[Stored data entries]
/-! ### Writes in the nominal range -/

/-- A write in the nominal range that its mode lets reach the region stores its value (R68). -/
theorem exec_write_of_inRange {i : Instr} {s : State} (hwrite : i.isWrite) (hw : Supported i.fields.width)
    (hv : InRange i.fields.width i.fields.sgn i.fields.value)
    (hfits : Fits i.fields.mode i.fields.offset i.fields.width s) :
    exec i s = .next (s.answerWrite
      (natWrite i.fields.offset i.fields.width i.fields.endian i.fields.value s.buf)) := by
  rw [exec_eq_effect, effectOf_write hw hwrite, writeEffect, if_neg (fun hc => hc.2 hv),
    if_neg (passes_bounds_check hfits), if_pos (.inl hv), encodeInt_eq hw _ _ _ hv, State.afterEffect]

/-- A write in the nominal range that its mode lets reach the region succeeds and does nothing else (R68). -/
theorem exists_exec_write_of_inRange {i : Instr} {s : State} (hwrite : i.isWrite) (hw : Supported i.fields.width)
    (hv : InRange i.fields.width i.fields.sgn i.fields.value)
    (hfits : Fits i.fields.mode i.fields.offset i.fields.width s) :
    ∃ t, exec i s = .next t ∧ Writes i.fields.width i.fields.endian i.fields.offset i.fields.value s t :=
  ⟨_, exec_write_of_inRange hwrite hw hv hfits, writes_natWrite _ _ _ _ s⟩

/-- Settles O24: each of the five forms is a write with its own fields. -/
theorem genericWritesAnswer : Obligations.GenericWritesAnswer := by
  unfold Obligations.GenericWritesAnswer
  intro w e sg n v o s
  exact ⟨exists_exec_write_of_inRange (i := .write o w v e sg n) rfl,
    exists_exec_write_of_inRange (i := .writeUIntBE v w o n) rfl,
    exists_exec_write_of_inRange (i := .writeUIntLE v w o n) rfl,
    exists_exec_write_of_inRange (i := .writeIntBE v w o n) rfl,
    exists_exec_write_of_inRange (i := .writeIntLE v w o n) rfl⟩

/-! ### Lenient writes out of range -/

/-- A lenient write out of range that does not saturate draws a byte for each cell of its region (R69). -/
theorem effectOf_of_drawsBytes {f : Fields} (h : DrawsBytes f) (m : Memory) :
    effectOf f m = .draws f.offset f.width := by
  obtain ⟨hwrite, hmode, hw, hout, hsat⟩ := h
  rw [effectOf_write hw hwrite, writeEffect, if_neg (passes_bounds_check (.inl hmode)),
    if_neg (passes_bounds_check (.inl hmode)), if_neg (not_or.mpr ⟨hout, hsat⟩)]

/-- The byte drawn for the cell at index i of the region (R69). -/
theorem getElem?_drawBytes {w i : Nat} (hi : i < w) (k : Nat) (o : Int) :
    (drawBytes k w)[i]? = some (Config.draw (k + (o + (i : Int) - o).toNat)) := by
  simp [drawBytes, hi]

/-- Settles O27: the region is written with one drawn byte for each of its cells. -/
theorem lenientOutOfRangeLeavesFreeBytes : Obligations.LenientOutOfRangeLeavesFreeBytes := by
  unfold Obligations.LenientOutOfRangeLeavesFreeBytes
  intro i s hdraws
  have hexec := exec_eq_effect i s
  rw [effectOf_of_drawsBytes hdraws] at hexec
  exact ⟨_, hexec, rfl, rfl,
    storesRegion_memWrite (length_drawBytes _ _) (fun _ hi => getElem?_drawBytes hi s.draws _) rfl rfl⟩

end Sys2Proof.Machine
end

section
/-! The round trip (R72, R188): a region inside the buffer reads back the string written to it, and the two's-complement
pattern of a value in the nominal range stands for that value. -/
namespace Sys2Proof.Machine

/-- A string written to a region inside a canonical buffer is read back (R25, R26). -/
theorem memRead_memWrite {o : Int} {m : Memory} (hwf : m.wf) (bs : List Byte) (hreg : RegionOK o bs.length m.bufLen) :
    memRead o bs.length (memWrite o bs m) = bs := by
  obtain ⟨hlo, hhi⟩ := hreg
  refine List.ext_getElem? fun i => ?_
  by_cases hi : i < bs.length
  · have hcell := cellAt_memWrite_of_getElem? (List.getElem?_eq_getElem hi) o m
    rw [cellAt_eq_some_byteAt hwf (by omega), Option.map_some] at hcell
    rw [getElem?_memRead _ _ hi, byteAt, hcell, Option.getD_some, List.getElem?_eq_getElem hi]
  · rw [List.getElem?_eq_none (by rw [length_memRead]; omega), List.getElem?_eq_none (by omega)]

theorem patternOf_lt (n : Nat) (x : Int) : patternOf n x < 256 ^ n := by
  have hlt := Int.emod_lt_of_pos x (b := ((256 ^ n : Nat) : Int)) (by positivity)
  rw [← cast_patternOf] at hlt
  exact_mod_cast hlt

/-- Sign extension takes the pattern of a value in the signed range back to the value (R8, R28, R29). -/
theorem sext_patternOf {w : Nat} (hw : 1 ≤ w) {v : Int} (hv : InRange w .signed v) : sext (8 * w) (patternOf w v) = v := by
  obtain ⟨hlo, hhi⟩ := hv
  have hpow : 256 ^ w = 2 * 2 ^ (8 * w - 1) := by
    rw [← two_pow_eight_mul, ← pow_succ']
    congr 1
    omega
  simp only [minVal, maxVal] at hlo hhi
  rw [sext, two_pow_eight_mul]
  obtain hneg | hpos := lt_or_ge v 0
  · rw [patternOf_of_neg hneg (by omega), if_neg (by omega)]
    omega
  · rw [patternOf_of_nonneg hpos (by omega), if_pos (by omega)]
    omega

/-- The pattern of a value in the nominal range stands for the value (R8, R29). -/
theorem intOfBytes_patternOf {w : Nat} (hw : 1 ≤ w) {sg : Signedness} {v : Int} (hv : InRange w sg v) :
    intOfBytes w sg (patternOf w v) = v := by
  cases sg
  case unsigned =>
    obtain ⟨hlo, hhi⟩ := hv
    simp only [minVal, maxVal, two_pow_eight_mul] at hlo hhi
    rw [intOfBytes, patternOf_of_nonneg hlo (by omega), Int.toNat_of_nonneg hlo]
  case signed => exact sext_patternOf hw hv

/-- The flat value of a region inside the buffer is the value in the nominal range written there (R72). -/
theorem flatValue_natWrite {w : Nat} (hw : Supported w) (e : Endian) {sg : Signedness} {o v : Int} {m : Memory}
    (hv : InRange w sg v) (hwf : m.wf) (hreg : RegionOK o w m.bufLen) :
    flatValue w e sg o (natWrite o w e v m) = v := by
  have hread := memRead_memWrite hwf (bytesOf e w (patternOf w v)) (o := o)
  rw [length_bytesOf] at hread
  rw [← decodeInt_eq_flatValue hw, decodeInt_eq hw, natWrite, hread hreg, uBytes_bytesOf e (patternOf_lt w v),
    intOfBytes_patternOf hw.1 hv]

/-- Settles O36: the flat value that decides the read is the value that was written. -/
theorem roundTrip : Obligations.RoundTrip := by
  unfold Obligations.RoundTrip
  intro i j s hwrite hread hwidth hendian hsgn hoffset hw hv hwf hreg
  refine ⟨_, exec_write_of_inRange hwrite hw hv (.inr hreg), rfl,
    exec_read_of_flatValue_eq hread (hwidth ▸ hw) (.inr ?_) ?_⟩
  · rwa [answerWrite_buf, bufLen_natWrite, ← hwidth, ← hoffset]
  · rw [answerWrite_buf, ← hwidth, ← hendian, ← hsgn, ← hoffset]
    exact flatValue_natWrite hw _ hv hwf hreg

end Sys2Proof.Machine
end

section
/-! The native widths (R86, R87, R89 to R108): the flat value of a region lies in the nominal range, which up to width 6 lies
within the safe-integer bound, so the guard stops none of these reads; each instruction is a read or a write with the fields of
its row. -/
namespace Sys2Proof.Machine

/-! ### The guard passes every value of at most six bytes -/

/-- The bytes of a region of w cells make a number below 256^w (R23). -/
theorem flatUnsigned_lt (w : Nat) (e : Endian) (o : Int) (m : Memory) : flatUnsigned w e o m < 256 ^ w :=
  uBytes_memRead w e o m ▸ uBytes_memRead_lt e o w m

/-- The flat value of a region lies in the nominal range of its width and signedness (R8, R27, R28). -/
theorem inRange_flatValue {w : Nat} (hw : 1 ≤ w) (e : Endian) (sg : Signedness) (o : Int) (m : Memory) :
    InRange w sg (flatValue w e sg o m) := by
  have hlt : flatUnsigned w e o m < 2 ^ (8 * w) := two_pow_eight_mul w ▸ flatUnsigned_lt w e o m
  cases sg
  case unsigned => exact ⟨Int.natCast_nonneg _, Int.le_sub_one_of_lt (Int.ofNat_lt.mpr hlt)⟩
  case signed => exact sext_mem_range (by omega) hlt

/-- A value in the nominal range of at most six bytes lies within the safe-integer bound (R118). -/
theorem not_tooLarge_of_inRange {w : Nat} (hw : w ≤ 6) {sg : Signedness} {x : Int} (hx : InRange w sg x) : ¬ TooLarge x := by
  obtain ⟨hlo, hhi⟩ := hx
  simp only [TooLarge, Config.maxSafe]
  cases sg
  case unsigned =>
    have hpow : 2 ^ (8 * w) ≤ 2 ^ 48 := Nat.pow_le_pow_right (by omega) (by omega)
    simp only [minVal, maxVal] at hlo hhi
    omega
  case signed =>
    have hpow : 2 ^ (8 * w - 1) ≤ 2 ^ 47 := Nat.pow_le_pow_right (by omega) (by omega)
    simp only [minVal, maxVal] at hlo hhi
    omega

/-- A read of at most six bytes that its mode lets reach the region answers with the region's flat value: the guard never
stops it (R67, R118). -/
theorem exec_read_of_width_le_six {i : Instr} {s : State} (hread : i.isRead)
    (hw : 1 ≤ i.fields.width ∧ i.fields.width ≤ 6) (hfits : Fits i.fields.mode i.fields.offset i.fields.width s) :
    exec i s = .next (s.afterRead (flatValue i.fields.width i.fields.endian i.fields.sgn i.fields.offset s.buf)) :=
  exec_read_of_not_tooLarge hread ⟨hw.1, by omega⟩ hfits (not_tooLarge_of_inRange hw.2 (inRange_flatValue hw.1 _ _ _ _))

/-! ### The statements -/

/-- Settles O10: each of the ten instructions is a read of one, two or four bytes. -/
theorem nativeReadsAnswer : Obligations.NativeReadsAnswer := by
  unfold Obligations.NativeReadsAnswer
  intro n o s
  have h1 : 1 ≤ 1 ∧ 1 ≤ 6 := by decide
  have h2 : 1 ≤ 2 ∧ 2 ≤ 6 := by decide
  have h4 : 1 ≤ 4 ∧ 4 ≤ 6 := by decide
  refine ⟨fun hfits => ⟨?_, ?_⟩, fun hfits => ⟨?_, ?_, ?_, ?_⟩, fun hfits => ⟨?_, ?_, ?_, ?_⟩⟩
  · exact exec_read_of_width_le_six (i := .readUInt8 o n) rfl h1 hfits
  · exact exec_read_of_width_le_six (i := .readInt8 o n) rfl h1 hfits
  · exact exec_read_of_width_le_six (i := .readUInt16BE o n) rfl h2 hfits
  · exact exec_read_of_width_le_six (i := .readUInt16LE o n) rfl h2 hfits
  · exact exec_read_of_width_le_six (i := .readInt16BE o n) rfl h2 hfits
  · exact exec_read_of_width_le_six (i := .readInt16LE o n) rfl h2 hfits
  · exact exec_read_of_width_le_six (i := .readUInt32BE o n) rfl h4 hfits
  · exact exec_read_of_width_le_six (i := .readUInt32LE o n) rfl h4 hfits
  · exact exec_read_of_width_le_six (i := .readInt32BE o n) rfl h4 hfits
  · exact exec_read_of_width_le_six (i := .readInt32LE o n) rfl h4 hfits
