-- ==== Sys2Proof/Syntax.lean ====
section
/-!
DEFINITION. The commands of the block: one constructor per row of spec/opcode_table.json, with the row's operands.
The table gives no row any bits, so every operand is the model's reading of what the row's rule says comes from outside
(notes/assumptions/1.md).
-/

namespace Sys2Proof
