-- ==== Sys2Proof/Machine/Parts.lean ====
section
/-!
DEFINITION. The parts of State: one structure per register group, queue, buffer, counter, table or unit that the spec
gives the module. `State` (Machine/State.lean) puts them together. Fields that are the model's own carry the mark
MODEL in their comment and a log entry.
-/

namespace Sys2Proof.Machine

/-! ### Outputs -/

/-- A thing the module puts on a wire: the model's own record of it (MODEL, notes/assumptions/6.md). -/
inductive Sent where
  /-- An MSI-X message of a vector (R464). -/
  | msix (vector address : Nat) (data : U32)
  /-- Sync messages of R438, each with its message ID. -/
  | hold (id tick : Nat)
  | release (id tick : Nat)
  | variantRequest (id tick point : Nat)
  | startDefer (id tick planSet : Nat)
  | skipPattern (id first : Nat) (pattern : U64)
  | timestamp (id dst t1 : Nat)
  | timestampReply (id dst t1 t2 t3 : Nat)
  /-- A sync message that goes again on a new route (R442). -/
  | syncAgain (dst id : Nat)
  /-- A transaction request of R423 by its kind: 1 write, 2 read, 3 counter, 4 light write, 5 light read. -/
  | request (kind dst txid : Nat) (reissue cacheable : Bool) (address length amount : Nat) (data : List Byte)
  /-- An answer of R423: kind 8 completion, 9 read data, 10 counter result; the poisoned words follow as kind 11. -/
  | answer (kind dst txid : Nat) (fromRecord : Bool) (status : Status) (data : List Byte) (poison : List Nat)
  /-- Management messages of R440. -/
  | forward (dst : Nat) (cmd : Forwarded)
  | response (dst sequence : Nat) (status : Status) (payload : List Byte)
  | event (dst : Nat) (ev : Event)
  | reach (r : Reach)
  | tickBase (dst count : Nat)
  | budgetReport (dst : Nat) (r : BudgetReport)
  | grant (dst watts effective : Nat)
  | grantAck (dst : Nat)
  /-- The effective tick that the entry module has fixed for a command, in the head's count (R44, R101, R412, R546). -/
  | effectiveTick (dst opcode tick : Nat)
  /-- A plan set replacement that the head applies on a member, with its effective tick (R539). -/
  | replacePlan (dst newSet tick : Nat)
  /-- Link control of R426 and R427, training of R430, and the establishment messages of R514 in both directions. -/
  | nak (port seq : Nat)
  | resend (port seq : Nat)
  | retrain (port : Nat)
  | linkAuth (port : Nat) (m : LinkAuth)
  /-- CXL answers: CXL.mem data with poison, a write completion, a snoop response, a configuration completion. -/
  | memData (data : List Byte) (poison : Bool)
  | memDone
  | snoopRsp (address : Nat)
  | configDone (crs : Bool) (data : U32)
  | commitError
  /-- The value a register read returns. -/
  | regRead (v : U32)
  /-- SMBus: the bytes of a block read, or a transaction that is not acknowledged. -/
  | smbusData (data : List Byte)
  | smbusAck
  | smbusNak
  /-- AVSBus writes of the voltage of a point (R573), PMBus OPERATION to every switched rail (R574). -/
  | avs (point : Nat)
  | railsOn
  | railsOff
  | tickSync
  | tdo (bits : List Bool)
  | pins (bits : List Bool)
  | tapByte (b : Byte)
  deriving DecidableEq, Repr
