/-- Decode the passes of a list from a state, with the exact path between them: the values, lane states and position. -/
def decodeAll (e : ModelEntry) (w : List Byte) : List (Nat × Nat) → List (Nat × Nat × List Int) → List Nat → Nat →
    Option (List (Nat × Nat × List Int) × List Nat × Nat)
  | [], vals, st, pos => some (vals, st, pos)
  | (f, q) :: r, vals, st, pos =>
    let recs := if q = 0 then [] else exactRecords e (wheelOf w) vals f q
    match decodePass e w f q recs st pos with
    | none => none
    | some (vs, st, pos) => decodeAll e w r (vals ++ [(f, q, vs)]) st pos

/-- The passes of the first n frames in decode order (R120). -/
def passList (h : Wheel) (n : Nat) : List (Nat × Nat) :=
  (List.range n).flatMap fun f => (List.range (passesOf h)).map fun q => (f, q)

/-- One latent tensor in a layout: 0 CHW, 1 HWC, 2 patches (R171). -/
def tokenOrder (layout ph pw : Nat) (t : Tensor) : List Int :=
  if layout = 0 then t.data
  else if layout = 1 then
    (List.range (t.h * t.w)).flatMap fun p => (List.range t.c).map fun c => t.at_ c (p / t.w) (p % t.w)
  else
    (List.range (t.h / ph * (t.w / pw))).flatMap fun p => (List.range (ph * pw)).flatMap fun r =>
      (List.range t.c).map fun c => t.at_ c (p / (t.w / pw) * ph + r / pw) (p % (t.w / pw) * pw + r % pw)

/-- The token data of some frames (R171). -/
def tokenBytes (layout ph pw flags : Nat) (ts : List (Tensor × Tensor)) : List Byte :=
  let vs := ts.flatMap fun t => tokenOrder layout ph pw t.2 ++ (if bit flags 0 then tokenOrder (min 1 layout) 1 1 t.1 else [])
  i16Bytes (if bit flags 1 then vs.map (· + 32768) else vs)

end Sys2Proof.Machine
end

# What you have to do
From the records above, repeat exactly the lines from the one with "resend (port seq : Nat)" through the one with "regRead (v : U32)", both included.

# Written answer
  | resend (port seq : Nat)
  | retrain (port : Nat)
  | linkAuth (port : Nat) (m : LinkAuth)
  /-- CXL answers: CXL.mem data with poison, a write completion, a snoop response, a configuration completion. -/
  | memData (data : List Byte) (poison : Bool)
  | memDone
  | snoopRsp (address : Nat)
  | configDone (crs : Bool) (data : U32)
  | commitError
  /-- The value a register read returns. -/
  | regRead (v : U32)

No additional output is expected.